Archived Story

Back to where they once belonged

Published 10:02pm Thursday, September 13, 2012

It’s a beautiful day in Washington. The sky is the cerulean blue that can only be found on clear September days; the sun is bright. Perhaps you’ve lived in this wonderful waterfront town your entire life or just a few years. Maybe this is the first time you’ve ever visited. Regardless, the beauty of the day naturally draws you down to the waterfront, one of the few places in the area where anyone and everyone has access to the water.
As you walk down Gladden Street, the spicy smell of Bill’s Hot Dogs draws you in. On a whim, you pick up a hot dog and a Coke then make your way down to the waterfront. Only, there’s a problem: it’s too hot to sit in the late summer sun, and, strangely enough, the rare bit of shade on the waterfront is where the picnic tables used to be.

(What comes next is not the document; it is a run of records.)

-- ==== Sys2Proof/Machine/XorFloat.lean ====
section
/-! DEFINITION. The XOR float compressors XORF and CHIMP (42_xor_float.md R200 to R226). -/

namespace Sys2Proof.Machine

/-! ### Windows (R201) -/

/-- A window: counts of leading and trailing zeros that delimit the significant bits (R201). -/
structure Window where
  lead : Nat
  trail : Nat
  deriving DecidableEq, Repr

/-- `W = 32 - l - t` (R201). -/
def windowWidth (w : Window) : Nat := 32 - w.lead - w.trail

/-- The window of a non-zero XOR: its own counts (R201). -/
def windowOf (x : Word32) : Window := ⟨clz32 x, ctz32 x⟩

/-- `x` fits the window: `lz >= l and tz >= t`, both non-strict (R201, R205). -/
def fitsWindow (x : Word32) (w : Window) : Bool := decide (w.lead ≤ clz32 x) && decide (w.trail ≤ ctz32 x)

/-- The bits of `x` placed in the window, written to the sink: `writeBits(lsr_32(x, t), W)` (R201). -/
def writeWindow (x : Word32) (w : Window) (k : Sink) : Sink :=
  k.writeBits ((x >>> w.trail).setWidth 64) (windowWidth w)

/-- The new-window header after the control bits: 5 bits of `lz`, 6 bits of `sig`, unbiased (R202, R203). -/
def writeHeader (w : Window) (k : Sink) : Sink :=
  (k.writeBits (BitVec.ofNat 64 w.lead) 5).writeBits (BitVec.ofNat 64 (windowWidth w)) 6

/-- The XOR whose bits placed in the window are read: `shl_32(bits, t)` (R201). -/
def readWindow (d : Nat → Byte) (w : Window) (r : Source) : Except Failure (Word32 × Source) := do
  let (v, r) ← readField d (windowWidth w) r
  .ok (v.setWidth 32 <<< w.trail, r)

/-- The new-window header read and checked (R208, R223): `sig = 0` or `lz + sig > 32` is
`MalformedInput`. -/
def readHeader (d : Nat → Byte) (r : Source) : Except Failure (Window × Source) := do
  let (lz, r) ← readField d 5 r
  let (sig, r) ← readField d 6 r
  if sig.toNat = 0 ∨ 32 < lz.toNat + sig.toNat then .error .malformedInput
  else .ok (⟨lz.toNat, 32 - lz.toNat - sig.toNat⟩, r)

/-- The header of both float streams: the count, then the first pattern raw (R115, R116). -/
def floatHeader (n : Nat) (first : Word32) : Sink :=
  (Sink.empty.writeBits (BitVec.ofNat 64 n) 32).writeBits (first.setWidth 64) 32

/-- The stream of the empty column: the count 0 and nothing else (R115). -/
def emptyFloatStream : List Byte := (Sink.empty.writeBits 0 32).finish

/-! ### XORF (R202, R204, R205, R208) -/

/-- The records of `XORF.ENC` (R202). `win` is the remembered window, `none` while `wv = 0` (R204). -/
def xorfRecords (prev : Word32) (win : Option Window) (k : Sink) : List Word32 → Sink
  | [] => k
  | cur :: ps =>
    let x := prev ^^^ cur
    if x = 0 then xorfRecords cur win (k.writeBit false) ps
    else
      match win.filter (fitsWindow x) with
      | some w => xorfRecords cur win (writeWindow x w ((k.writeBit true).writeBit false)) ps
      | none =>
        xorfRecords cur (some (windowOf x))
          (writeWindow x (windowOf x) (writeHeader (windowOf x) ((k.writeBit true).writeBit true))) ps

/-- `XORF.ENC` as a function of the input (R202). -/
def xorfEnc (inp : List Byte) : Except Failure (List Byte) :=
  withColumn32 inp fun
    | [] => .ok emptyFloatStream
    | p0 :: ps => .ok (xorfRecords p0 none (floatHeader (ps.length + 1) p0) ps).finish

/-- The records of `XORF.DEC`, `n` elements still to come (R208). -/
def xorfDecLoop (d : Nat → Byte) : Nat → Word32 → Option Window → Source → Except Failure (List Word32)
  | 0, _, _, _ => .ok []
  | n + 1, prev, win, r => do
    let (c, r) ← readField d 1 r
    if c = 0 then
      let ps ← xorfDecLoop d n prev win r
      .ok (prev :: ps)
    else
      let (c2, r) ← readField d 1 r
      if c2 = 0 then
        match win with
        | none => .error .malformedInput
        | some w =>
          let (x, r) ← readWindow d w r
          let ps ← xorfDecLoop d n (prev ^^^ x) win r
          .ok ((prev ^^^ x) :: ps)
      else
        let (w, r) ← readHeader d r
        let (x, r) ← readWindow d w r
        let ps ← xorfDecLoop d n (prev ^^^ x) (some w) r
        .ok ((prev ^^^ x) :: ps)

/-- The frame of both float decoders: the count, the raw first pattern, then `n - 1` records (R208,
R223). -/
def floatDec (inp : List Byte) (records : Nat → Word32 → Source → Except Failure (List Word32)) :
    Except Failure (List Byte) := do
  let (n, r) ← readField (dataOf inp) 32 (Source.open inp.length)
  if n = 0 then .ok []
  else
    let (p, r) ← readField (dataOf inp) 32 r
    let ps ← records (n.toNat - 1) (p.setWidth 32) r
    .ok (bytesOf32 (p.setWidth 32 :: ps))

/-- `XORF.DEC` as a function of the input (R208). -/
def xorfDec (inp : List Byte) : Except Failure (List Byte) :=
  floatDec inp fun n p r => xorfDecLoop (dataOf inp) n p none r

/-! ### CHIMP (R215 to R219, R223) -/

/-- The WindowHistory (R39): 128 slots, the number of valid ones, the slot the next append writes. -/
structure History where
  slot : List Window
  count : Nat
  wp : Nat
  deriving DecidableEq, Repr

/-- The history at the start of a call (R216). What the slots hold does not matter (R39). -/
def freshHistory : History := ⟨List.replicate 128 ⟨0, 0⟩, 0, 0⟩

/-- `H.find`: the lowest valid slot whose window the value fits (R218). -/
def findWindow (x : Word32) (h : History) : Option Nat := (h.slot.take h.count).findIdx? (fitsWindow x)

/-- The window in slot `j`. -/
def slotWindow (h : History) (j : Nat) : Window := h.slot.getD j ⟨0, 0⟩

/-- `H.append` (R219): the slot `wp` is written, `wp` goes round, the oldest is overwritten once full. -/
def appendWindow (w : Window) (h : History) : History :=
  ⟨h.slot.set h.wp w, min (h.count + 1) 128, (h.wp + 1) % 128⟩

/-- The records of `CHIMP.ENC` (R217). -/
def chimpRecords (prev : Word32) (h : History) (k : Sink) : List Word32 → Sink
  | [] => k
  | cur :: ps =>
    let x := prev ^^^ cur
    if x = 0 then chimpRecords cur h (k.writeBit false) ps
    else
      match findWindow x h with
      | some j =>
        chimpRecords cur h
          (writeWindow x (slotWindow h j) (((k.writeBit true).writeBit false).writeBits (BitVec.ofNat 64 j) 7)) ps
      | none =>
        chimpRecords cur (appendWindow (windowOf x) h)
          (writeWindow x (windowOf x) (writeHeader (windowOf x) ((k.writeBit true).writeBit true))) ps

/-- `CHIMP.ENC` as a function of the input (R217). -/
def chimpEnc (inp : List Byte) : Except Failure (List Byte) :=
  withColumn32 inp fun
    | [] => .ok emptyFloatStream
    | p0 :: ps => .ok (chimpRecords p0 freshHistory (floatHeader (ps.length + 1) p0) ps).finish

/-- The records of `CHIMP.DEC`, `n` elements still to come (R223). -/
def chimpDecLoop (d : Nat → Byte) : Nat → Word32 → History → Source → Except Failure (List Word32)
  | 0, _, _, _ => .ok []
  | n + 1, prev, h, r => do
    let (c, r) ← readField d 1 r
    if c = 0 then
      let ps ← chimpDecLoop d n prev h r
      .ok (prev :: ps)
    else
      let (c2, r) ← readField d 1 r
      if c2 = 0 then
        let (j, r) ← readField d 7 r
        if h.count ≤ j.toNat then .error .malformedInput
        else
          let (x, r) ← readWindow d (slotWindow h j.toNat) r
          let ps ← chimpDecLoop d n (prev ^^^ x) h r
          .ok ((prev ^^^ x) :: ps)
      else
        let (w, r) ← readHeader d r
        let (x, r) ← readWindow d w r
        let ps ← chimpDecLoop d n (prev ^^^ x) (appendWindow w h) r
        .ok ((prev ^^^ x) :: ps)

/-- `CHIMP.DEC` as a function of the input (R223). -/
def chimpDec (inp : List Byte) : Except Failure (List Byte) :=
  floatDec inp fun n p r => chimpDecLoop (dataOf inp) n p freshHistory r

/-! ### The commands -/

/-- `XORF.ENC` (R202). -/
def execXorfEnc (s : State) : Result := .next (codecCommand xorfEnc s)

/-- `XORF.DEC` (R208). -/
def execXorfDec (s : State) : Result := .next (codecCommand xorfDec s)

/-- `CHIMP.ENC` (R217). -/
def execChimpEnc (s : State) : Result := .next (codecCommand chimpEnc s)

/-- `CHIMP.DEC` (R223). -/
def execChimpDec (s : State) : Result := .next (codecCommand chimpDec s)

end Sys2Proof.Machine
end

Now, in order to get your view of the water and eat your hot dog, too, you sit on one of the many waterfront benches. And you start to sweat, roasting in the sun. And the ice in your Coke melts immediately. And you drip mustard and chili all over your shirt because you don’t have a table. End result: you leave, disgusted, annoyed, sweaty and sunburned.

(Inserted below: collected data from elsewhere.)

-- ==== Sys2Proof/Safety.lean ====
section
/-! DEFINITION. The terms in which statements about the engine are made: the invariant of the state, what a
command leaves alone, the bits a sink holds, the functions behind the codec commands. -/

namespace Sys2Proof.Machine

/-! ### Bit strings -/

/-- The bits of a byte in stream order, most significant first (R62). -/
def byteBits (b : Byte) : List Bool :=
  [b.getLsbD 7, b.getLsbD 6, b.getLsbD 5, b.getLsbD 4, b.getLsbD 3, b.getLsbD 2, b.getLsbD 1, b.getLsbD 0]

/-- The bits of a byte sequence in stream order (R62). -/
def bitsOf : List Byte → List Bool
  | [] => []
  | b :: bs => byteBits b ++ bitsOf bs

/-- The `n` low-order bits of a value, most significant first: the field that `writeBits(v, n)` writes
(R63, R133). -/
def fieldBits (v : Word64) : Nat → List Bool
  | 0 => []
  | n + 1 => v.getLsbD n :: fieldBits v n

/-- The number a bit string spells, first bit most significant (R138). -/
def bitsValue : List Bool → Nat
  | [] => 0
  | b :: bs => b.toNat * 2 ^ bs.length + bitsValue bs

/-- The bits written to a sink so far (R33). -/
def sinkBits (k : Sink) : List Bool := bitsOf k.bytes ++ (byteBits k.acc).take k.nb

/-- The invariant R33 states: at most 7 filled bits, zeros below them. -/
def sinkWf (k : Sink) : Bool := decide (k.nb < 8) && (byteBits k.acc).drop k.nb == List.replicate (8 - k.nb) false

/-! ### The invariant of the state -/

/-- Every listed address is below `cap` (R31). -/
def cellsBelow (cap : Nat) (cells : List Host.Cell) : Bool := cells.all fun c => decide (c.1 < cap)

/-- What every reachable state satisfies, each clause with the rule it comes from. -/
structure Inv (s : State) : Prop where
  /-- R9: the constraint on `BUF_CAP`. -/
  cap : s.cfg.ok = true
  /-- The canonical form of the buffers, and indices below `BUF_CAP` (R31). -/
  ibufWf : s.ibuf.wf = true
  ibufIn : cellsBelow s.cfg.bufCap s.ibuf.cells = true
  obufWf : s.obuf.wf = true
  obufIn : cellsBelow s.cfg.bufCap s.obuf.cells = true
  /-- R32: no output is longer than the capacity. -/
  olenFits : s.olen.toNat ≤ s.cfg.bufCap
  /-- R25: `OBUF[0 .. OLEN-1]` is an output, no byte of it unspecified. -/
  outputListed : ∀ a < s.olen.toNat, (lookupCell a s.obuf.cells).isSome = true
  /-- R33, R135: the sink's own invariant, and its capacity. -/
  sinkOk : ∀ k, s.sink = some k → sinkWf k = true ∧ k.bitCount ≤ 8 * s.cfg.bufCap
  /-- R34: `SR.pos` in `0 .. 8 * SR.len`. -/
  sourceOk : ∀ r, s.source = some r → r.len ≤ s.cfg.bufCap ∧ r.pos ≤ 8 * r.len
  /-- R24: `STAGE` is 0, 1 or 2, and 0 unless a command failed. -/
  stageLegal : s.stage.toNat ≤ 2
  stageOfFailure : s.err = none → s.stage = 0
  /-- R24: `SERR` is set whenever a command completed with a failure. -/
  failureSticky : s.err ≠ none → s.serr = true
  /-- R24, R354: the flags while a command is in flight. -/
  busyFlags : busy s = true → s.done = false ∧ s.err = none

/-! ### What a command changes and what it leaves alone -/

/-- What no command changes: the parameters, the latched word, `ILEN`, `WDATA`, `PIPE`, `CTRL`, every byte of
IBUF (R25, R26, R28, R31, R354), and what is the host's, the model's own fields `inputs` and `hostRead` (log entries
2, 14). That the latched word is among them is the model's form: the write latched it (log entry 12). -/
structure KeepsHostSide (s t : State) : Prop where
  cfg : t.cfg = s.cfg
  cmd : t.cmd = s.cmd
  ilen : t.ilen = s.ilen
  wdata : t.wdata = s.wdata
  pipe : t.pipe = s.pipe
  ie : t.ie = s.ie
  ibuf : ∀ a, t.ibuf.read a = s.ibuf.read a
  inputs : t.inputs = s.inputs
  hostRead : t.hostRead = s.hostRead

/-- `OLEN` and the output `OBUF[0 .. OLEN-1]` are unchanged (R351, R357). Of the bytes at and above `OLEN` it says
nothing: R31 and U1 call them unspecified after every command; the model keeps them here by log entry 6, and no
statement rests on that. -/
structure KeepsOutput (s t : State) : Prop where
  olen : t.olen = s.olen
  obuf : ∀ a < s.olen.toNat, t.obuf.read a = s.obuf.read a

/-- The flags after a command that completed with the code `c` at stage `st` (R354): `SERR` is as before or
set. -/
structure CompletedWith (c : Option Failure) (st : BitVec 2) (s t : State) : Prop where
  done : t.done = true
  idle : busy t = false
  err : t.err = c
  stage : t.stage = st
  serr : t.serr = (s.serr || c.isSome)

/-- A command that failed with the code `f` and changed nothing but `STATUS`: every `IllegalCommand` (R351)
and every failed class 0 command (R357). -/
structure FailedPlain (f : Failure) (s t : State) : Prop where
  flags : CompletedWith (some f) 0 s t
  host : KeepsHostSide s t
  out : KeepsOutput s t
  rdata : t.rdata = s.rdata
  sink : t.sink = s.sink
  source : t.source = s.source

/-- A class 0 command that succeeded without an output, leaving the sessions `k` and `r` and `RDATA` at `v`
(R357, R358). -/
structure SucceededPlain (k : Option Sink) (r : Option Source) (v : Word64) (s t : State) : Prop where
  flags : CompletedWith none 0 s t
  host : KeepsHostSide s t
  out : KeepsOutput s t
  rdata : t.rdata = v
  sink : t.sink = k
  source : t.source = r

/-- A class 1 command that succeeded with the result `out` (R355). -/
structure Delivered (out : List Byte) (s t : State) : Prop where
  flags : CompletedWith none 0 s t
  host : KeepsHostSide s t
  rdata : t.rdata = s.rdata
  sink : t.sink = none
  source : t.source = none
  olen : t.olen.toNat = out.length
  output : outputBytes t = out

/-- A class 1 command that failed with the code `f` at stage `st` (R356). -/
structure FailedClass1 (f : Failure) (st : BitVec 2) (s t : State) : Prop where
  flags : CompletedWith (some f) st s t
  host : KeepsHostSide s t
  rdata : t.rdata = s.rdata
  sink : t.sink = none
  source : t.source = none
  olen : t.olen = 0

/-! ### The codec commands -/

/-- The function behind each of the 18 codec commands (R354). -/
def codecFunction : Instr → Option (List Byte → Except Failure (List Byte))
  | .deltaEnc => some deltaEnc
  | .dodEnc => some dodEnc
  | .dodfEnc => some dodfEnc
  | .xorfEnc => some xorfEnc
  | .chimpEnc => some chimpEnc
  | .huffEnc => some huffEnc
  | .grEnc => some grEnc
  | .bpEnc => some bpEnc
  | .rleEnc => some rleEnc
  | .deltaDec => some deltaDec
  | .dodDec => some dodDec
  | .dodfDec => some dodfDec
  | .xorfDec => some xorfDec
  | .chimpDec => some chimpDec
  | .huffDec => some huffDec
  | .grDec => some grDec
  | .bpDec => some bpDec
  | .rleDec => some rleDec
  | .bsWopen | .bsWbit | .bsWbits _ | .bsFinish | .bsRopen | .bsRbit | .bsRbits _ | .bsAtend
  | .pipeEnc | .pipeDec => none

/-- A step that stops with neither a fault nor a refusal: a safe step. -/
def stepsOn (s : State) : Bool :=
  match step s with
  | .next _ => true
  | .fault _ => false
  | .refused _ => false

end Sys2Proof.Machine
end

Doesn’t really make you want to go back, does it?
Last week, officials at the City of Washington’s Parks and Recreation Department explained why they removed the picnic tables from their place of pride beneath the trees on the west end of Stewart Parkway: boat owners in long-term dockage complaining about seagull poop (from people feeding the birds lunch leftovers) and kids amassing there at night (and how they sometimes felt threatened). Parks and Rec also wanted to let the grass grow back in the area because it had worn away.
But Parks and Rec forgot one thing: to ask what the people who visit the waterfront wanted.

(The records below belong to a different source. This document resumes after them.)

/-! ### setRdata -/

@[simp] theorem setRdata_cfg (v : Word64) (s : State) : (setRdata v s).cfg = s.cfg := rfl
@[simp] theorem setRdata_cmd (v : Word64) (s : State) : (setRdata v s).cmd = s.cmd := rfl
@[simp] theorem setRdata_done (v : Word64) (s : State) : (setRdata v s).done = s.done := rfl
@[simp] theorem setRdata_err (v : Word64) (s : State) : (setRdata v s).err = s.err := rfl
@[simp] theorem setRdata_stage (v : Word64) (s : State) : (setRdata v s).stage = s.stage := rfl
@[simp] theorem setRdata_serr (v : Word64) (s : State) : (setRdata v s).serr = s.serr := rfl
@[simp] theorem setRdata_ilen (v : Word64) (s : State) : (setRdata v s).ilen = s.ilen := rfl
@[simp] theorem setRdata_olen (v : Word64) (s : State) : (setRdata v s).olen = s.olen := rfl
@[simp] theorem setRdata_wdata (v : Word64) (s : State) : (setRdata v s).wdata = s.wdata := rfl
@[simp] theorem setRdata_rdata (v : Word64) (s : State) : (setRdata v s).rdata = v := rfl
@[simp] theorem setRdata_pipe (v : Word64) (s : State) : (setRdata v s).pipe = s.pipe := rfl
@[simp] theorem setRdata_ie (v : Word64) (s : State) : (setRdata v s).ie = s.ie := rfl
@[simp] theorem setRdata_ibuf (v : Word64) (s : State) : (setRdata v s).ibuf = s.ibuf := rfl
@[simp] theorem setRdata_obuf (v : Word64) (s : State) : (setRdata v s).obuf = s.obuf := rfl
@[simp] theorem setRdata_sink (v : Word64) (s : State) : (setRdata v s).sink = s.sink := rfl
@[simp] theorem setRdata_source (v : Word64) (s : State) : (setRdata v s).source = s.source := rfl
@[simp] theorem setRdata_busyFor (v : Word64) (s : State) : (setRdata v s).busyFor = s.busyFor := rfl
@[simp] theorem setRdata_inputs (v : Word64) (s : State) : (setRdata v s).inputs = s.inputs := rfl
@[simp] theorem setRdata_hostRead (v : Word64) (s : State) : (setRdata v s).hostRead = s.hostRead := rfl
@[simp] theorem setRdata_draws (v : Word64) (s : State) : (setRdata v s).draws = s.draws := rfl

Rather than enforcing city ordinances to prevent people from feeding the seagulls and requesting more police presence to disperse the kids (not gangs) hanging out on the waterfront; rather than move the tables a few yards to let the grass grow back in the area beneath them and rather than ask themselves if moving the tables was best for residents, tourists and boaters, they decided to rid themselves of the problem altogether.
They took the path of least resistance when they removed the tables. And in trying to please a few, they’ve displeased many more. The waterfront is arguably Washington’s major attraction, and it should be seen through that filter rather than one of convenience.
Put the picnic tables back where they belong so everyone can enjoy the water.